$\DeclareMathOperator{\Hom}{Hom}$
In a category C, an exponential object $X^Y$ (if it exists) is an object of C such that (by def)
$$\forall Z, \Hom_C(Z,X^Y) \cong \Hom_C(Z \times Y,X)$$
This of course implies that
$$\Hom_C(1,X^Y) \cong \Hom_C(Y,X)$$
i.e. the generalized elements of the exponential object are isomorphic to the hom set.
Is the reverse true? That is, is an object H such that
$$\Hom_C(1,H) \cong \Hom_C(Y,X)$$
always (isomorphic to) the exponential object?
If it's false (as i suspect):
What if one wanted to work in a category with this property?
Under which additional conditions it's true, and/or how do you call a category in which it's true?

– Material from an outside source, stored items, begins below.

theorem witness_clock : (timed { role := 2, heldStep := some 5 }).tim.heldStep = some 5 ∧ noMedia (timed { role := 2 }) = true ∧
    (timed { role := 2 }).tim.stepped = false ∧
    (let s := timed { role := 2, o := 2000 * 2 ^ 32 }
     (s.tim.jumpLimit : Int) * 65536 < (((nowStamp s : Int) - nearestSecond (nowStamp s)).natAbs : Int)) ∧
    (let s := timed { role := 2, o := 1000 * 2 ^ 32 }
     ((((nowStamp s : Int) - nearestSecond (nowStamp s)).natAbs : Int)) ≤ (s.tim.jumpLimit : Int) * 65536) ∧ up.tim.role ≠ 2 ∧
    ppsOverdue (timed { role := 2, lastEdge := some 0, c := 1500000000 }) = true ∧ ppsOverdue up = false ∧
    (timed { role := 1, master := some (List.replicate 10 0) }).tim.master.isSome = true ∧
    announceOverdue (timed { role := 1, announceTimeout := 3, c := 60000000000 }) = true ∧ announceOverdue (timed { role := 1, announceTimeout := 3 }) = false ∧
    (timed { role := 2 }).tim.follow = false ∧ (timed { role := 2, ppsLost := false }).tim.ppsLost = false ∧ ({ ppsLost := true } : Tim).ppsLost = true ∧
    ({ follow := true } : Tim).follow = true ∧ (timed { role := 1 }).tim.role = 1 ∧ up.tim.master = none ∧ drivesPorts up = true ∧ portExists up 0 = true ∧
    ({ masterMask := 1 } : Tim).masterMask.getLsbD 0 = true ∧ ({ slaveMask := 0x80 } : Tim).slaveMask.getLsbD 7 = true ∧ portExists up 1 = false := by
  decide +kernel

/-! ### The Twin Complex -/

def twinned (t : Twin) : State := { up with twin := t }
def peer0 : PeerPair := { authentic := true, deviceId := 1, firmware := 0, state := 0, nonce := 0, busy := false }

theorem witness_twin_commands : ok ruleTwinConfig (big 0 64 [(64, 1, 1), (65, 1, 3), (96, 4, 5)]) up = true ∧ ok ruleTwinConfig (big 0 64 []) up = true ∧
    ok ruleTwinRoleSet (cmd 0 4 [(16, 4, 1)]) (twinned { state := .active, prot := true }) = true ∧ hasRole (twinned { state := .active, prot := true }) 1 = true ∧
    ok ruleTwinRoleSet (cmd 0 4 []) (twinned { state := .active, prot := true }) = true ∧ hasRole (twinned { state := .active, prot := true }) 0 = false ∧
    ok ruleTwinRoleSet (cmd 0 4 [(16, 4, 1)]) (twinned { state := .standby, prot := true }) = true ∧ hasRole (twinned { state := .standby, prot := true }) 1 = false ∧
    ok ruleTwinResync (cmd 0 0 []) (twinned { state := .active, prot := true }) = true ∧
    (let s := twinned { state := .active, paired := true, link := true, peerState := 4 }
     ok ruleTwinResync (cmd 0 0 []) s = true ∧ s.twin.prot = false ∧ mayResync s = true ∧ s.twin.peerFw = s.nose.fwVersion) ∧
    ({ peerFw := 9 } : Twin).peerFw ≠ up.nose.fwVersion := by decide +kernel

theorem witness_session : (let t : Twin := { state := .active, autoDue := true, autoResync := true, paired := true, link := true, peerState := 4 }
      t.autoDue = true ∧ t.autoResync = true ∧ t.state = .active ∧ mayResync (twinned t) = true ∧ t.autoAt = none) ∧
    laneGroup 0xFF = 0xFF ∧ laneGroup 0x03 ≠ 0 ∧ popcount 8 (laneGroup 0x03).toNat = 2 ∧ (twinned { state := .standby }).twin.state = .standby ∧
    ({ peer0 with authentic := false } : PeerPair).authentic = false ∧
    (let t : Twin := { mode := true, link := true, state := .active }
     t.mode = true ∧ t.link = true ∧ t.state ≠ .faultStop ∧ isActive (twinned t) = true ∧ 1 < (2 : BitVec 3).toNat ∧ peer0.state.toNat ≤ 1 ∧
     holdsMedia (twinned t) = false ∧ { peer0 with busy := true }.busy = true) ∧ isActive (twinned { state := .standby }) = false ∧
    ({ paired := true } : Twin).paired = true := by decide +kernel

/-- Block 1 of a link: BSEQ 1, heartbeat, no message; CRC and parity as Table 16-4 gives them. -/
def block1 : List Byte :=
  [0, 0, 1, 0, 0, 144, 0, 0, 0, 0, 0, 0, 48, 113, 200, 234] ++ List.replicate 400 0 ++
  [111, 59, 83, 146, 90, 157, 93, 65, 16, 48, 137, 53, 37, 215, 250, 102, 161, 113, 150, 26, 126, 245, 192, 204, 143, 247, 158, 1, 126, 231, 98, 137]

theorem witness_block : (let b := (correctBlock (slice block1 0 448)).1
      blockGood b = true ∧ (headOf b).bseq = ((0 : BitVec 16) + 1).toNat ∧ (headOf b).idle = true ∧ (headOf b).hb = true ∧ (headOf b).fault = false ∧
      (headOf b).bseq ≠ ((5 : BitVec 16) + 1).toNat) := by decide +kernel

theorem witness_bad_block : blockGood (correctBlock (slice [] 0 448)).1 = false := by decide +kernel

def logged (ts : Twin) (r : RxFrame) : State := { talk with twin := ts, ports := [(0, { rx := [r] })] }
def entry (e : LogEntry) : RxEntry := { ord := 1, entry := e, blocks := 1 }
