-- ==== Sys2Proof/Decode.lean ====
section
/-! DEFINITION. The decoder and the encoder (30_encoding). The decoder is the opcode table itself: a row says which
bits are fixed (its mask and match) and how its fields are read. A word that matches no row is reserved
(R137, R138) and is rejected by name. -/

namespace Sys2Proof

/-! ## Reading fields (R114, R125) -/

/-- The value of bits `hi` down to `lo` of `w` (00_scope R7). -/
def slice (hi lo : Nat) (w : BitVec k) : Nat := w.toNat / 2 ^ lo % 2 ^ (hi + 1 - lo)

/-- The `n`-bit field whose lowest bit is bit `lo`. -/
def fieldAt (lo n : Nat) (w : BitVec k) : BitVec n := BitVec.ofNat n (w.toNat / 2 ^ lo)

/-- Bit `lo`. -/
def bitAt (lo : Nat) (w : BitVec k) : Bool := w.toNat / 2 ^ lo % 2 == 1

/-- The condition of a 4-bit code (40 R160). -/
def Cond.ofCode : Nat → Cond
  | 0 => .eq | 1 => .ne | 2 => .cs | 3 => .cc | 4 => .mi | 5 => .pl | 6 => .vs | 7 => .vc
  | 8 => .hi | 9 => .ls | 10 => .ge | 11 => .lt | 12 => .gt | 13 => .le | 14 => .al | _ => .nv

/-- The 4-bit code of a condition (40 R160). -/
def Cond.code : Cond → Nat
  | .eq => 0 | .ne => 1 | .cs => 2 | .cc => 3 | .mi => 4 | .pl => 5 | .vs => 6 | .vc => 7
  | .hi => 8 | .ls => 9 | .ge => 10 | .lt => 11 | .gt => 12 | .le => 13 | .al => 14 | .nv => 15

/-- The shift type of a 2-bit code (30_encoding R117). -/
def Shift.ofCode : Nat → Shift
  | 0 => .lsl | 1 => .lsr | 2 => .asr | _ => .ror

/-- The 2-bit code of a shift type (30_encoding R117). -/
def Shift.code : Shift → Nat
  | .lsl => 0 | .lsr => 1 | .asr => 2 | .ror => 3

/-- The condition field whose lowest bit is bit `lo` (R113). -/
def condAt (lo : Nat) (w : BitVec k) : Cond := Cond.ofCode (slice (lo + 3) lo w)

/-- The shift-type field whose lowest bit is bit `lo` (R117). -/
def shiftAt (lo : Nat) (w : BitVec k) : Shift := Shift.ofCode (slice (lo + 1) lo w)

/-! ## The table -/

/-- A field that a row fixes: bits `hi` to `lo` hold `value`. -/
structure Fixed where
  hi    : Nat
  lo    : Nat
  value : Nat
  deriving DecidableEq, Repr

/-- One row of the opcode table: its mnemonic, its fixed bits, and the instruction read from a word's fields. -/
structure Row (k : Nat) where
  mnemonic : String
  fixed    : List Fixed
  build    : BitVec k → Instr

/-- The word has the row's fixed bits: `word AND mask = match`. -/
def Row.fits (r : Row k) (w : BitVec k) : Bool := r.fixed.all fun f => slice f.hi f.lo w == f.value

/-- Two rows that fix one field to different values: no word fits both. -/
def Row.apart (r q : Row k) : Bool :=
  r.fixed.any fun f => q.fixed.any fun g =>
    -- the bits both fields cover
    max f.lo g.lo ≤ min f.hi g.hi &&
      f.value / 2 ^ (max f.lo g.lo - f.lo) % 2 ^ (min f.hi g.hi + 1 - max f.lo g.lo) !=
        g.value / 2 ^ (max f.lo g.lo - g.lo) % 2 ^ (min f.hi g.hi + 1 - max f.lo g.lo)

/-- Rows `AND.imm` to `ADC.imm` of the opcode table. -/
def wideRows1 : List (Row 32) :=
  [
   ⟨"AND.imm", [⟨27, 21, 16⟩],
    fun w => .andImm (condAt 28 w) (bitAt 20 w) (fieldAt 16 4 w) (fieldAt 12 4 w) (fieldAt 8 4 w) (fieldAt 0 8 w)⟩,
   ⟨"AND.reg_is", [⟨27, 21, 0⟩, ⟨4, 4, 0⟩],
    fun w => .andRegIs (condAt 28 w) (bitAt 20 w) (fieldAt 16 4 w) (fieldAt 12 4 w) (fieldAt 7 5 w) (shiftAt 5 w) (fieldAt 0 4 w)⟩,
   ⟨"AND.reg_rs", [⟨27, 21, 0⟩, ⟨7, 7, 0⟩, ⟨4, 4, 1⟩],
    fun w => .andRegRs (condAt 28 w) (bitAt 20 w) (fieldAt 16 4 w) (fieldAt 12 4 w) (fieldAt 8 4 w) (shiftAt 5 w) (fieldAt 0 4 w)⟩,
   ⟨"EOR.imm", [⟨27, 21, 17⟩],
    fun w => .eorImm (condAt 28 w) (bitAt 20 w) (fieldAt 16 4 w) (fieldAt 12 4 w) (fieldAt 8 4 w) (fieldAt 0 8 w)⟩,
   ⟨"EOR.reg_is", [⟨27, 21, 1⟩, ⟨4, 4, 0⟩],
    fun w => .eorRegIs (condAt 28 w) (bitAt 20 w) (fieldAt 16 4 w) (fieldAt 12 4 w) (fieldAt 7 5 w) (shiftAt 5 w) (fieldAt 0 4 w)⟩,
   ⟨"EOR.reg_rs", [⟨27, 21, 1⟩, ⟨7, 7, 0⟩, ⟨4, 4, 1⟩],
    fun w => .eorRegRs (condAt 28 w) (bitAt 20 w) (fieldAt 16 4 w) (fieldAt 12 4 w) (fieldAt 8 4 w) (shiftAt 5 w) (fieldAt 0 4 w)⟩,
   ⟨"SUB.imm", [⟨27, 21, 18⟩],
    fun w => .subImm (condAt 28 w) (bitAt 20 w) (fieldAt 16 4 w) (fieldAt 12 4 w) (fieldAt 8 4 w) (fieldAt 0 8 w)⟩,
   ⟨"SUB.reg_is", [⟨27, 21, 2⟩, ⟨4, 4, 0⟩],
    fun w => .subRegIs (condAt 28 w) (bitAt 20 w) (fieldAt 16 4 w) (fieldAt 12 4 w) (fieldAt 7 5 w) (shiftAt 5 w) (fieldAt 0 4 w)⟩,
   ⟨"SUB.reg_rs", [⟨27, 21, 2⟩, ⟨7, 7, 0⟩, ⟨4, 4, 1⟩],
    fun w => .subRegRs (condAt 28 w) (bitAt 20 w) (fieldAt 16 4 w) (fieldAt 12 4 w) (fieldAt 8 4 w) (shiftAt 5 w) (fieldAt 0 4 w)⟩,
   ⟨"RSB.imm", [⟨27, 21, 19⟩],
    fun w => .rsbImm (condAt 28 w) (bitAt 20 w) (fieldAt 16 4 w) (fieldAt 12 4 w) (fieldAt 8 4 w) (fieldAt 0 8 w)⟩,
   ⟨"RSB.reg_is", [⟨27, 21, 3⟩, ⟨4, 4, 0⟩],
    fun w => .rsbRegIs (condAt 28 w) (bitAt 20 w) (fieldAt 16 4 w) (fieldAt 12 4 w) (fieldAt 7 5 w) (shiftAt 5 w) (fieldAt 0 4 w)⟩,
   ⟨"RSB.reg_rs", [⟨27, 21, 3⟩, ⟨7, 7, 0⟩, ⟨4, 4, 1⟩],
    fun w => .rsbRegRs (condAt 28 w) (bitAt 20 w) (fieldAt 16 4 w) (fieldAt 12 4 w) (fieldAt 8 4 w) (shiftAt 5 w) (fieldAt 0 4 w)⟩,
   ⟨"ADD.imm", [⟨27, 21, 20⟩],
    fun w => .addImm (condAt 28 w) (bitAt 20 w) (fieldAt 16 4 w) (fieldAt 12 4 w) (fieldAt 8 4 w) (fieldAt 0 8 w)⟩,
   ⟨"ADD.reg_is", [⟨27, 21, 4⟩, ⟨4, 4, 0⟩],
    fun w => .addRegIs (condAt 28 w) (bitAt 20 w) (fieldAt 16 4 w) (fieldAt 12 4 w) (fieldAt 7 5 w) (shiftAt 5 w) (fieldAt 0 4 w)⟩,
   ⟨"ADD.reg_rs", [⟨27, 21, 4⟩, ⟨7, 7, 0⟩, ⟨4, 4, 1⟩],
    fun w => .addRegRs (condAt 28 w) (bitAt 20 w) (fieldAt 16 4 w) (fieldAt 12 4 w) (fieldAt 8 4 w) (shiftAt 5 w) (fieldAt 0 4 w)⟩,
   ⟨"ADC.imm", [⟨27, 21, 21⟩],
    fun w => .adcImm (condAt 28 w) (bitAt 20 w) (fieldAt 16 4 w) (fieldAt 12 4 w) (fieldAt 8 4 w) (fieldAt 0 8 w)⟩]

/-- Rows `ADC.reg_is` to `CMP.reg_is` of the opcode table. -/
def wideRows2 : List (Row 32) :=
  [
   ⟨"ADC.reg_is", [⟨27, 21, 5⟩, ⟨4, 4, 0⟩],
    fun w => .adcRegIs (condAt 28 w) (bitAt 20 w) (fieldAt 16 4 w) (fieldAt 12 4 w) (fieldAt 7 5 w) (shiftAt 5 w) (fieldAt 0 4 w)⟩,
   ⟨"ADC.reg_rs", [⟨27, 21, 5⟩, ⟨7, 7, 0⟩, ⟨4, 4, 1⟩],
    fun w => .adcRegRs (condAt 28 w) (bitAt 20 w) (fieldAt 16 4 w) (fieldAt 12 4 w) (fieldAt 8 4 w) (shiftAt 5 w) (fieldAt 0 4 w)⟩,
   ⟨"SBC.imm", [⟨27, 21, 22⟩],
    fun w => .sbcImm (condAt 28 w) (bitAt 20 w) (fieldAt 16 4 w) (fieldAt 12 4 w) (fieldAt 8 4 w) (fieldAt 0 8 w)⟩,
   ⟨"SBC.reg_is", [⟨27, 21, 6⟩, ⟨4, 4, 0⟩],
    fun w => .sbcRegIs (condAt 28 w) (bitAt 20 w) (fieldAt 16 4 w) (fieldAt 12 4 w) (fieldAt 7 5 w) (shiftAt 5 w) (fieldAt 0 4 w)⟩,
   ⟨"SBC.reg_rs", [⟨27, 21, 6⟩, ⟨7, 7, 0⟩, ⟨4, 4, 1⟩],
    fun w => .sbcRegRs (condAt 28 w) (bitAt 20 w) (fieldAt 16 4 w) (fieldAt 12 4 w) (fieldAt 8 4 w) (shiftAt 5 w) (fieldAt 0 4 w)⟩,
   ⟨"RSC.imm", [⟨27, 21, 23⟩],
    fun w => .rscImm (condAt 28 w) (bitAt 20 w) (fieldAt 16 4 w) (fieldAt 12 4 w) (fieldAt 8 4 w) (fieldAt 0 8 w)⟩,
   ⟨"RSC.reg_is", [⟨27, 21, 7⟩, ⟨4, 4, 0⟩],
    fun w => .rscRegIs (condAt 28 w) (bitAt 20 w) (fieldAt 16 4 w) (fieldAt 12 4 w) (fieldAt 7 5 w) (shiftAt 5 w) (fieldAt 0 4 w)⟩,
   ⟨"RSC.reg_rs", [⟨27, 21, 7⟩, ⟨7, 7, 0⟩, ⟨4, 4, 1⟩],
    fun w => .rscRegRs (condAt 28 w) (bitAt 20 w) (fieldAt 16 4 w) (fieldAt 12 4 w) (fieldAt 8 4 w) (shiftAt 5 w) (fieldAt 0 4 w)⟩,
   ⟨"TST.imm", [⟨27, 20, 49⟩],
    fun w => .tstImm (condAt 28 w) (fieldAt 16 4 w) (fieldAt 12 4 w) (fieldAt 8 4 w) (fieldAt 0 8 w)⟩,
   ⟨"TST.reg_is", [⟨27, 20, 17⟩, ⟨4, 4, 0⟩],
    fun w => .tstRegIs (condAt 28 w) (fieldAt 16 4 w) (fieldAt 12 4 w) (fieldAt 7 5 w) (shiftAt 5 w) (fieldAt 0 4 w)⟩,
   ⟨"TST.reg_rs", [⟨27, 20, 17⟩, ⟨7, 7, 0⟩, ⟨4, 4, 1⟩],
    fun w => .tstRegRs (condAt 28 w) (fieldAt 16 4 w) (fieldAt 12 4 w) (fieldAt 8 4 w) (shiftAt 5 w) (fieldAt 0 4 w)⟩,
   ⟨"TEQ.imm", [⟨27, 20, 51⟩],
    fun w => .teqImm (condAt 28 w) (fieldAt 16 4 w) (fieldAt 12 4 w) (fieldAt 8 4 w) (fieldAt 0 8 w)⟩,
   ⟨"TEQ.reg_is", [⟨27, 20, 19⟩, ⟨4, 4, 0⟩],
    fun w => .teqRegIs (condAt 28 w) (fieldAt 16 4 w) (fieldAt 12 4 w) (fieldAt 7 5 w) (shiftAt 5 w) (fieldAt 0 4 w)⟩,
   ⟨"TEQ.reg_rs", [⟨27, 20, 19⟩, ⟨7, 7, 0⟩, ⟨4, 4, 1⟩],
    fun w => .teqRegRs (condAt 28 w) (fieldAt 16 4 w) (fieldAt 12 4 w) (fieldAt 8 4 w) (shiftAt 5 w) (fieldAt 0 4 w)⟩,
   ⟨"CMP.imm", [⟨27, 20, 53⟩],
    fun w => .cmpImm (condAt 28 w) (fieldAt 16 4 w) (fieldAt 12 4 w) (fieldAt 8 4 w) (fieldAt 0 8 w)⟩,
   ⟨"CMP.reg_is", [⟨27, 20, 21⟩, ⟨4, 4, 0⟩],
    fun w => .cmpRegIs (condAt 28 w) (fieldAt 16 4 w) (fieldAt 12 4 w) (fieldAt 7 5 w) (shiftAt 5 w) (fieldAt 0 4 w)⟩]
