-- ==== Sys2Proof/Machine/DmaRegs.lean ====
section
/-! DEFINITION. The registers and triggers of the DMA channels (10_state R50 to R52, 60 R471 to R474). -/

namespace Sys2Proof.Machine

/-- The address mode of a 2-bit code (10_state R51). -/
def AddrMode.ofBits (b : BitVec 2) : AddrMode :=
  if b = 0 then .increment else if b = 1 then .decrement else if b = 2 then .fixed else .reload

/-- The 2-bit code of an address mode (10_state R51). -/
def AddrMode.bits : AddrMode → BitVec 2
  | .increment => 0
  | .decrement => 1
  | .fixed => 2
  | .reload => 3

/-- The trigger of a 2-bit code (10_state R51). -/
def Trigger.ofBits (b : BitVec 2) : Trigger :=
  if b = 0 then .immediate else if b = 1 then .vblank else if b = 2 then .hblank else .special

/-- The 2-bit code of a trigger (10_state R51). -/
def Trigger.bits : Trigger → BitVec 2
  | .immediate => 0
  | .vblank => 1
  | .hblank => 2
  | .special => 3

/-- The control word as a load returns it (10_state R51, 60 R472). -/
def DmaControl.toWord (c : DmaControl) : Half :=
  (BitVec.ofBool c.enable ++ BitVec.ofBool c.irq ++ c.trigger.bits ++ BitVec.ofBool c.bit11 ++
    BitVec.ofBool c.isWord ++ BitVec.ofBool c.repeats ++ c.srcMode.bits ++ c.dstMode.bits ++ 0#5 : BitVec 16)

/-- The state bits of a control word (10_state R51). -/
def DmaControl.ofWord (w : Half) : DmaControl :=
  { dstMode := .ofBits (w.extractLsb' 5 2), srcMode := .ofBits (w.extractLsb' 7 2), repeats := w.getLsbD 9
    isWord := w.getLsbD 10, bit11 := w.getLsbD 11, trigger := .ofBits (w.extractLsb' 12 2)
    irq := w.getLsbD 14, enable := w.getLsbD 15 }

/-- Replace channel `ch`. -/
def Devices.setDma (d : Devices) (ch : Fin 4) (c : DmaChannel) : Devices :=
  { d with dma := d.dma.set ch.val c ch.isLt }

/-- `count(ch)` (60 R472). -/
def DmaChannel.count (p : Params) (ch : Fin 4) (c : DmaChannel) : Nat :=
  let n := c.cnt &&& p.dmaCountMask[ch]
  if n = 0 then p.dmaCountZero[ch] else n.toNat

/-- `evaluate_trigger(ch)` (60 R473). -/
def DmaChannel.evaluateTrigger (c : DmaChannel) : DmaChannel :=
  if c.ctrl.enable && c.ctrl.trigger == .immediate then { c with active := true } else c

/-- The channel after its control word becomes `ctrl` (60 R472). -/
def DmaChannel.withControl (p : Params) (ch : Fin 4) (c : DmaChannel) (ctrl : DmaControl) : DmaChannel :=
  let rises := !c.ctrl.enable && ctrl.enable
  let c := { c with ctrl := ctrl }
  let c := if rises then { c with src := c.sad, dst := c.dad, remaining := c.count p ch } else c
  let c := if ctrl.enable then c else { c with active := false }
  c.evaluateTrigger

/-- Replace the masked bits of the lower half of a 32-bit register (20_memory R93, R94). -/
def mergeLo (old : Word) (mask v : Half) : Word :=
  old.extractLsb' 16 16 ++ ((old.extractLsb' 0 16 &&& ~~~mask) ||| (v &&& mask))

/-- Replace the masked bits of the upper half of a 32-bit register (20_memory R93, R94). -/
def mergeHi (old : Word) (mask v : Half) : Word :=
  ((old.extractLsb' 16 16 &&& ~~~mask) ||| (v &&& mask)) ++ old.extractLsb' 0 16

/-- A store to CTRL (60 R472). -/
def Devices.storeDmaControl (p : Params) (ch : Fin 4) (mask v : Half) (d : Devices) : Devices :=
  let c := d.dma[ch]
  d.setDma ch (c.withControl p ch (DmaControl.ofWord ((c.ctrl.toWord &&& ~~~mask) ||| (v &&& mask))))

/-! ## External triggers (60 R474) -/

/-- Channel `ch` becomes active if it is enabled with trigger `t`. -/
def Devices.arm (t : Trigger) (ch : Fin 4) (d : Devices) : Devices :=
  if d.dma[ch].ctrl.enable && d.dma[ch].ctrl.trigger == t then d.setDma ch { d.dma[ch] with active := true } else d

/-- Every channel enabled with trigger `t` becomes active. -/
def Devices.armAll (t : Trigger) (d : Devices) : Devices := channels.foldl (fun d ch => d.arm t ch) d

/-- `signal_vblank()`. -/
def Devices.signalVblank (d : Devices) : Devices := d.armAll .vblank

/-- `signal_hblank(scanline)`. -/
def Devices.signalHblank (p : Params) (line : Nat) (d : Devices) : Devices :=
  let d := d.armAll .hblank
  if p.firstVisibleLine ≤ line ∧ line ≤ p.lastVisibleLine then d.arm .special 3 else d

/-- `fifo_refresh(ch)`. -/
def Devices.fifoRefresh (ch : Fin 4) (d : Devices) : Devices :=
  if ch = 1 ∨ ch = 2 then d.arm .special ch else d

end Sys2Proof.Machine
end

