-- ==== Sys2Proof/Machine/CpuStep.lean ====
section
/-! DEFINITION. The CPU step: the asynchronous check, the fetch, running the decoded instruction, moving the PC
(40 R150 to R163, 60 R440). -/

namespace Sys2Proof.Machine

/-- Go on after a next state; a fault or a refusal stays. -/
def andThen (o : Outcome) (k : State → Outcome) : Outcome :=
  match o with
  | .next s => k s
  | .fault r => .fault r
  | .refused r => .refused r

/-- `x[15] AND NOT (w - 1)` (40 R151). -/
def State.alignPc (s : State) : State := s.setReg 15 (if s.cpsr.t then align2 (s.reg 15) else align4 (s.reg 15))

/-- The state in which a CPU step looks for exceptions and fetches: PC aligned, not redirected (40 R162). -/
def State.prepared (s : State) : State := { s.alignPc with redirected := false }

/-- The asynchronous check: Reset, then FIQ, then IRQ (60 R440). -/
def State.asyncException (s : State) : Option Exc :=
  if s.dev.rstPending then some .reset
  else if s.dev.fiqPending && !s.cpsr.f then some .fiq
  else if s.dev.irqLine && !s.cpsr.i then some .irq
  else none

/-- Enter what the asynchronous check found. -/
def State.enterAsync (s : State) (e : Exc) : State :=
  match e with
  | .reset => s.enterReset
  | e => s.enter e

/-- The next free values are new ones (log entry 6). -/
def State.drawn (s : State) : State := { s with draws := s.draws + 1 }

/-- Run a fetched wide word: the instruction, or the Undefined exception for a reserved word whose condition passes
(40 R154, R156, 30_encoding R137, log entry 22). -/
def State.runWide (s : State) (w : Word) : Outcome :=
  match decodeWide w with
  | some i => exec i s
  | none => s.ifPassed (condAt 28 w) (.next (s.enter .undefined))

/-- Run a fetched narrow halfword: the instruction, or the Undefined exception for a reserved one
(40 R155, R156, 30_encoding R138). -/
def State.runNarrow (s : State) (h : Half) : Outcome :=
  match decodeNarrow h with
  | some i => exec i s
  | none => .next (s.enter .undefined)

/-- Fetch at `x[15] - Δ` and run, or take the Prefetch Abort (40 R152, R153). -/
def State.fetchAndRun (s : State) : Outcome :=
  if s.cpsr.t then
    match s.load16 s.currentInstruction with
    | some h => s.drawn.runNarrow h
    | none => .next (s.drawn.enter .prefetchAbort)
  else
    match s.load32 s.currentInstruction with
    | some w => s.drawn.runWide w
    | none => .next (s.drawn.enter .prefetchAbort)

/-- The end of a CPU step: advance by the width `w` of the fetched instruction, or refill after a redirect
(40 R157, R158, log entry 21). -/
def State.finishStep (s : State) (w : Word) : State :=
  if s.redirected then { s.setReg 15 (s.reg 15 + offsetOf s.cpsr.t) with redirected := false }
  else s.setReg 15 (s.reg 15 + w)

/-- `cpu_step()` (40 R162). -/
def State.cpuStep (s : State) : Outcome :=
  let p := s.prepared
  let o :=
    match p.asyncException with
    | some e => .next (p.enterAsync e)
    | none => p.fetchAndRun
  andThen o fun t => .next (t.finishStep (widthOf s.cpsr.t))

end Sys2Proof.Machine
end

(Some context about why i care:
in the type theory view of category theory in which morphisms are
computations, one obviously wants some kind of internalization of homs. But, the full definition of exponential objects looks needlessly strong, I wonder if there is a more fundamental one?)
CORRECTION (edited): As an answer below points out, the definition of exponential object requires a Natural isomorphism. So the first isomorphism is natural.
Best Answer
The claim you ask for is extremely restrictive and I wouldn't expect there to be any nice natural conditions on a category that would make it true. In particular, keep in mind that when you write $$\operatorname{Hom}_C(1,H) \cong \operatorname{Hom}_C(Y,X)$$ this is merely an isomorphism of sets. That is, you are saying that if $H$ is a set such that the cardinality of the set of homomorphisms $1\to H$ is the same as the cardinality of the set of homomorphisms $Y\to X$, then $H$ admits the structure of an exponential object $X^Y$. In the case where $Y=1$, this says in particular that an object $X$ of $C$ is determined up to isomorphism by merely the number of homomorphisms $1\to X$. This is virtually never true.
For an explicit example where this fails but exponential objects exist, consider $C=\mathtt{Set}\times\mathtt{Set}$. Then, for instance, the objects $(1,\mathbb{N})$ and $(\mathbb{N},\mathbb{N})$ both have $\aleph_0$ homomorphisms from the terminal object $1=(1,1)$, but they are not isomorphic.
(Note that even asking for an isomorphism of sets $\operatorname{Hom}_C(Z,H) \cong \operatorname{Hom}_C(Z \times Y,X)$ for all $Z$ is not enough to conclude that $H$ is an exponential object $X^Y$. This isomorphisms also have to be natural in $Z$. For instance, in the full subcategory of $\mathtt{Set}$ consisting of just a single infinite set $X$, there is a bijection $\operatorname{Hom}(Z,X) \cong \operatorname{Hom}(Z \times X,X)$ for all $Z$ (since $X$ itself can be given the structure of a product $X\times X$) but this cannot be made natural in $Z$ so $X$ cannot be made into an exponential object $X^X$.)